/-! ## DRAIN (R226 to R229) -/

/-- An exact dyadic number: m * 2^e. -/
abbrev Dyadic2 := Int × Int
def dyAdd (x y : Dyadic2) : Dyadic2 :=
  let e := min x.2 y.2
  (x.1 * 2 ^ (x.2 - e).toNat + y.1 * 2 ^ (y.2 - e).toNat, e)
def dyMul (x y : Dyadic2) : Dyadic2 := (x.1 * y.1, x.2 + y.2)
def dyNeg (x : Dyadic2) : Dyadic2 := (-x.1, x.2)
def dyFloor (x : Dyadic2) : Int := truncAt x.1 x.2 0
def dyVal (x : Dyadic2) : Val := .scaled x.1 x.2
def valDy : Val → Dyadic2
  | .fin n m e _ => (if n then -(m : Int) else m, e)
  | _ => (0, 0)
/-- Entry i of a table bank. -/
def State.tableEntry (s : State) (core bank i : Nat) : Dyadic2 := valDy (Fmt.fp32.value ((s.core core).tables.get 0 (bank * 256 + i)).toNat)
/-- Indices that the table stage reads for a value u. -/
def tableIndices (u : Dyadic2) : List Nat :=
  if u.1 ≤ 0 then [0] else if 255 ≤ dyFloor u then [255] else [(dyFloor u).toNat, (dyFloor u).toNat + 1]
/-- The stages before the table stage: the value and SAT. -/
def drainHead (cmd : Word) (an : Int) (c : Int) (bias mult : Int) (shift : Nat) : Dyadic2 × Flags :=
  let q0 := if cmd.getLsbD 3 then c + bias else c
  let w := if cmd.getLsbD 5 then 64 else 32
  let lo : Int := -(2 ^ (w - 1) : Nat)
  let hi : Int := (2 ^ (w - 1) : Nat) - 1
  let (q1, f) : Int × Flags := if cmd.getLsbD 4 ∧ (q0 < lo ∨ hi < q0) then
      (if cmd.getLsbD 6 then ((q0 - lo) % (2 ^ w : Nat) + lo, 0) else (if q0 < lo then lo else hi, fSAT))
    else (q0, 0)
  (if cmd.getLsbD 7 then (q1 * mult, an - shift) else (q1, an), f)
/-- u of the table stage. -/
def drainU (dt : Word) (v : Dyadic2) : Dyadic2 := dyAdd (v.1, v.2 + (BitVec.ofNat 8 (fld dt.toNat 8 8)).toInt) (fld dt.toNat 16 8, 0)
/-- The table stage. -/
def State.drainTable (s : State) (core : Nat) (dt : Word) (v : Dyadic2) : Dyadic2 :=
  let bank := fld dt.toNat 24 2
  let u := drainU dt v
  match tableIndices u with
  | [i] => s.tableEntry core bank i
  | i :: _ => dyAdd (s.tableEntry core bank i)
      (dyMul (dyAdd u (-(i : Int), 0)) (dyAdd (s.tableEntry core bank (i + 1)) (dyNeg (s.tableEntry core bank i))))
  | [] => v
/-- A cell in an element format (R229): its code and flags. -/
def drainCell (out : Nat) (rm : Rm) (v : Val) : Nat × Flags :=
  let int (lo hi : Int) (w : Nat) : Nat × Flags := let r := roundInt lo hi rm v; (laneOfInt w r.1, r.2)
  match out with
  | 0 => roundTo .fp32 rm v
  | 1 => roundTo .fp16 rm v
  | 2 => roundTo .bf16 rm v
  | 3 => roundTo .e4m3 rm v
  | 4 => roundTo .e5m2 rm v
  | 5 => int (-128) 127 8
  | 6 => int 0 255 8
  | 7 => int (-32768) 32767 16
  | _ => int (-2147483648) 2147483647 32
/-- The output bytes of the 32 by 32 values and the flags (R229). -/
def drainOut (out : Nat) (tr : Bool) (rm : Rm) (v : Nat → Dyadic2) : List Byte × Flags :=
  let at_ (k : Nat) : Dyadic2 := if tr then v (k % 32 * 32 + k / 32) else v k
  match srcBlk out with
  | none =>
    let r := (List.range 1024).map (fun k => drainCell out rm (dyVal (at_ k)))
    (r.flatMap (fun e => leBytes (outCell out) e.1), r.foldl (fun f e => f ||| e.2) 0)
  | some b =>
    let r := (List.range 32).map (fun i =>
      let xs := (List.range 32).map (fun j => roundTo .fp32 .rto (dyVal (at_ (32 * i + j))))
      let e := b.encode .fp32 rm (xs.map (fun x => Fmt.fp32.value x.1))
      (leBytes b.size e.1, xs.foldl (fun f x => f ||| x.2) e.2))
    (r.flatMap (·.1), r.foldl (fun f e => f ||| e.2) 0)
/-- The larger magnitude. -/
def dyMax (a : Dyadic2) (v : Dyadic2) : Dyadic2 := let m : Dyadic2 := (v.1.natAbs, v.2); if (dyAdd m (dyNeg a)).1 < 0 then a else m
/-- The compute steps of a DRAIN: a completion trap, or the entry with what it writes. -/
def State.drainCompute (s : State) (core : Nat) (t : TileOp) : Except Trap TileOp :=
  let a := s.acc core t.acc
  let cmd := t.a
  let dw (va : Word) (j : Nat) : Nat := s.mem.readN (scratchAddr core (vaOff va + 8 * j)) 8
  let bias (j : Nat) : Int := (BitVec.ofNat 64 (dw t.dbias j)).toInt
  let ent (j : Nat) : Nat := dw t.dmult j
  let bank := fld t.dtable.toNat 24 2
  let heads := (List.range 1024).map (fun k =>
    drainHead cmd a.anchor (a.stored k) (bias (k % 32)) ((BitVec.ofNat 32 (ent (k % 32))).toInt) (fld (ent (k % 32)) 32 8))
  let used := if cmd.getLsbD 8 then (heads.flatMap (fun h => tableIndices (drainU t.dtable h.1))).dedup else []
  let dwordHurt (on : Bool) (va : Word) : Option Word :=
    if on then ((List.range 32).find? (fun j => s.hurt (scratchAddr core (vaOff va + 8 * j)) 8)).map (fun j => va + BitVec.ofNat 64 (8 * j)) else none
  let ecc (w : Word) : Except Trap TileOp := .error ⟨.ecc, w, 0, 0⟩
  if a.mm then .error ⟨.tileMismatch, BitVec.ofNat 64 (a.mmstep * 2 ^ 32 + t.acc), 0, 0⟩
  else if a.ecce then ecc (localVa (accOff t.acc))
  else match s.hurtAt core (accOff t.acc) 0x2800 with
    | some o => ecc (localVa (accOff t.acc + (o - accOff t.acc) / 10 * 10))
    | none =>
      match dwordHurt (cmd.getLsbD 3) t.dbias, dwordHurt (cmd.getLsbD 7) t.dmult, used.find? (fun i => s.hurt (scratchAddr core (tableOff bank i)) 4) with
      | some w, _, _ => ecc w
      | none, some w, _ => ecc w
      | none, none, some i => ecc (BitVec.ofNat 64 (2 ^ 62 + bank * 2 ^ 8 + i))
      | none, none, none =>
        if cmd.getLsbD 7 && (List.range 32).any (fun j => decide (ent j / 2 ^ 40 ≠ 0)) then .error ⟨.illegal, 0, 0, 0⟩
        else
          let vs := heads.map (fun h => if cmd.getLsbD 8 then s.drainTable core t.dtable h.1 else h.1)
          let rm := (Rm.ofCode (fld cmd.toNat 10 3)).getD .rne
          let o := drainOut (fld t.dfmt.toNat 0 4) (t.dfmt.getLsbD 4) rm (fun k => vs.getD k (0, 0))
          let big := vs.foldl dyMax (0, 0)
          .ok { t with
            out := o.1 ++ List.replicate (t.dst.2 - o.1.length) 0
            flags := heads.foldl (fun f h => f ||| h.2) o.2 ||| flagIf fOF a.ovf
            amax := BitVec.ofNat 64 (roundTo .fp32 .rup (dyVal big)).1 }
/-- The DRAIN merges its absmax (R228). -/
def TileOp.merges (t : TileOp) : Bool := t.a.getLsbD 9 && t.priv
/-- Whose translation the merge takes. -/
def State.mergeCtx (s : State) (t : TileOp) : Ctx := { s.ctxOf t.pk with priv := t.priv, by_ := none, walked := none }
/-- The record of a fault on a merge (R118, R228), on the die of its core, about the process that issued the DRAIN. -/
def State.mergeFault (s : State) (core who asid code : Nat) (pc va dest : Word) : State :=
  s.engineFault (dieOfCore core) asid who code 0 0x42 0 0 pc va dest 0
/-- The absmax merge leaves for its home (R228); a fault on it posts a record. One for another module is kept for FENCE until its end is known
(R236). -/
def State.sendAbsmax (s : State) (core : Nat) (t : TileOp) : State :=
  let bad (x : Cause) (s : State) : State := (s.dropWalk (s.mergeCtx t) t.dabs.toNat).mergeFault core (s.originWord t.pk) (s.proc t.pk).asid x.code.toNat t.pc t.dabs t.b
  if !t.merges then s
  else match s.xlateNow (s.mergeCtx t) .rw t.dabs.toNat with
    | .ok pa u =>
      if t.dabs.toNat % 8 ≠ 0 then bad .misalign s
      else match amoCheck 2 pa with
        | some x => bad x s
        | none =>
          let asid := (s.proc t.pk).asid
          let away := !s.isHere pa
          let s1 := if away then s.modProc t.pk (fun p => { p with far := p.far ++ [(3, t.op)] }) else s
          s1.route (.core core) core t.pk asid (s.askey.get 0 asid) (s.homeOf pa)
            (.absmax pa t.amax (s.originWord t.pk) t.op core t.dabs t.pc t.b u)
    | .fail x _ => bad x s
    | .miss => s
/-- One step of a DRAIN: 0 to 7 compute, 8 claims the destination, then a destination tile each. A claim that waits stops the entry at this step, and
the sequencer may start another, as R215 says of a tile that a step reads; so does that of a PACK or UNPACK, which claims before its first step
(DESIGN CHOICE, log 111: no rule says what a waiting claim does to the sequencer). -/
def State.drainStep (s : State) (core : Nat) (t : TileOp) : State :=
  if t.step = 0 then
    match s.drainCompute core t with
    | .error x => s.failTop core t (if x.cause = .illegal then { x with info := t.shB.setWidth 64 } else x)
    | .ok t1 => s.setTop core { t1 with step := 1 }
  else if t.step < 8 then s.setTop core { t with step := t.step + 1 }
  else if t.step = 8 then
    match State.topClaims core t.id (t.dstTiles.drop t.prior.length) s t.prior with
    | (s1, got, none) => s1.setTop core { t with prior := got, step := 9 }
    | (s1, got, some x) => s1.stopTop core { t with prior := got } x
  else if t.merges && decide (t.dstTiles.length + 8 ≤ t.step) && decide (s.xlateNow (s.mergeCtx t) .rw t.dabs.toNat = .miss) then
    -- the merge waits for its walk
    s.queueWalk (s.mergeCtx t) t.dabs.toNat
  else
    let i := t.step - 9
    let T := vaTile t.b
    let s1 := (s.putBytes core (t.dst.1 + i * T) ((t.out.drop (i * T)).take T)).setTag core (t.dstTiles.getD i 0) .full
    if t.dstTiles.length ≤ i + 1 then
      ((s1.setTag core (2560 + t.acc) .empty).sendAbsmax core t).finishTop core t [] t.flags
    else (s1.setTop core { t with step := t.step + 1 }).settle

/-! ## PACK, UNPACK, TABLE, ACZ, AREAD (R219, R222, R224, R225) -/

/-- The FP32 values of one k-block of a packed operand (R222). -/
def State.unpackBlock (s : State) (core : Nat) (t : TileOp) : List Byte × Flags :=
  let group := vaOff t.a + t.step * (opP t.shA + 1) * 128
  let cols := (List.range 32).map (s.packedCol core group t.shA)
  let r := (List.range 1024).map (fun k => let c := cols.getD (k % 32) ([], 0); roundTo .fp32 .rne (.scaled (c.1.getD (k / 32) 0) c.2))
  (r.flatMap (fun e => leBytes 4 e.1), r.foldl (fun f e => f ||| e.2) 0)
/-- One step of PACK or UNPACK. -/
def State.packStep (s : State) (core : Nat) (t : TileOp) : State :=
  match s.topHurt core t with
  | some o => ((s.topRecord core t o (localVa t.dst.1)).unclaim core t.dstTiles t.prior).finishTop core t [] 0
  | none =>
    let x := if t.sub = 6 then s.packGroup core (vaOff t.a) t.shA t.step else s.unpackBlock core t
    let t1 := { t with out := t.out ++ x.1, flags := t.flags ||| x.2, step := t.step + 1 }
    if kBlocks t.shA ≤ t1.step then
      let s1 := s.putBytes core t.dst.1 (t1.out ++ List.replicate (t.dst.2 - t1.out.length) 0)
      (t.dstTiles.foldl (fun s x => s.setTag core x .full) s1).finishTop core t1 [] t1.flags
    else s.setTop core t1
/-- A table entry as TABLE stores it, and its flags. -/
def tableStore (x : Nat) : Nat × Flags :=
  match Fmt.fp32.value x with
  | .nan _ => (0, fNV)
  | .inf n => (Fmt.fp32.code n Fmt.fp32.maxMag, fOF)
  | _ => (x, 0)
/-- TABLE in one step. -/
def State.tableStep (s : State) (core : Nat) (t : TileOp) : State :=
  let bank := fld t.b.toNat 0 2
  match s.topHurt core t with
  | some o => (s.topRecord core t o t.b).finishTop core t [] 0
  | none =>
    let es := (List.range 256).map (fun i => tableStore (s.mem.readN (scratchAddr core (vaOff t.a + 4 * i)) 4))
    let s1 := s.modCore core (fun k => { k with tables := es.zipIdx.foldl (fun (b : Table (BitVec 32)) e => b.set (bank * 256 + e.2) (BitVec.ofNat 32 e.1.1)) k.tables })
    (s1.heal (scratchAddr core (tableOff bank 0)) 1024).finishTop core t [] (es.foldl (fun f e => f ||| e.2) 0)
/-- ACZ in one step. -/
def State.aczStep (s : State) (core : Nat) (t : TileOp) : State :=
  let s1 := s.modAcc core t.acc (fun a => { Acc.reset with tag := a.tag, anchor := (BitVec.ofNat 8 (fld t.a.toNat 8 8)).toInt })
  ((s1.heal (scratchAddr core (accOff t.acc)) 0x2800).setTag core (2560 + t.acc) .full).finishTop core t [] 0
/-- AREAD in one step; a struck cell gives an unspecified value (R230). -/
def State.areadStep (s : State) (core : Nat) (t : TileOp) : State :=
  let a := s.acc core t.acc
  let k := fld t.a.toNat 8 5 * 32 + fld t.a.toNat 3 5
  let part := fld t.a.toNat 13 2
  let c : BitVec 80 := (a.cell k).setWidth 80
  let hurt := decide (part ≠ 2) && s.hurt (scratchAddr core (accOff t.acc + 10 * k)) 10
  let v : Word := if part = 2 then a.status else if hurt then Config.freeReg s.fresh else if part = 0 then c.setWidth 64 else (c.extractLsb' 64 16).signExtend 64
  (if hurt then s.bump 1 else s).finishTop core t [v.setWidth 1024] 0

WHAT THE TASK REQUIRES
Using the data above, transcribe the lines that run from the line with "let part := fld t.a.toNat 13 2" to the line with "let hurt := decide", both ends kept, and output nothing else.

EXERCISE ANSWER
  let part := fld t.a.toNat 13 2
  let c : BitVec 80 := (a.cell k).setWidth 80
  let hurt := decide (part ≠ 2) && s.hurt (scratchAddr core (accOff t.acc + 10 * k)) 10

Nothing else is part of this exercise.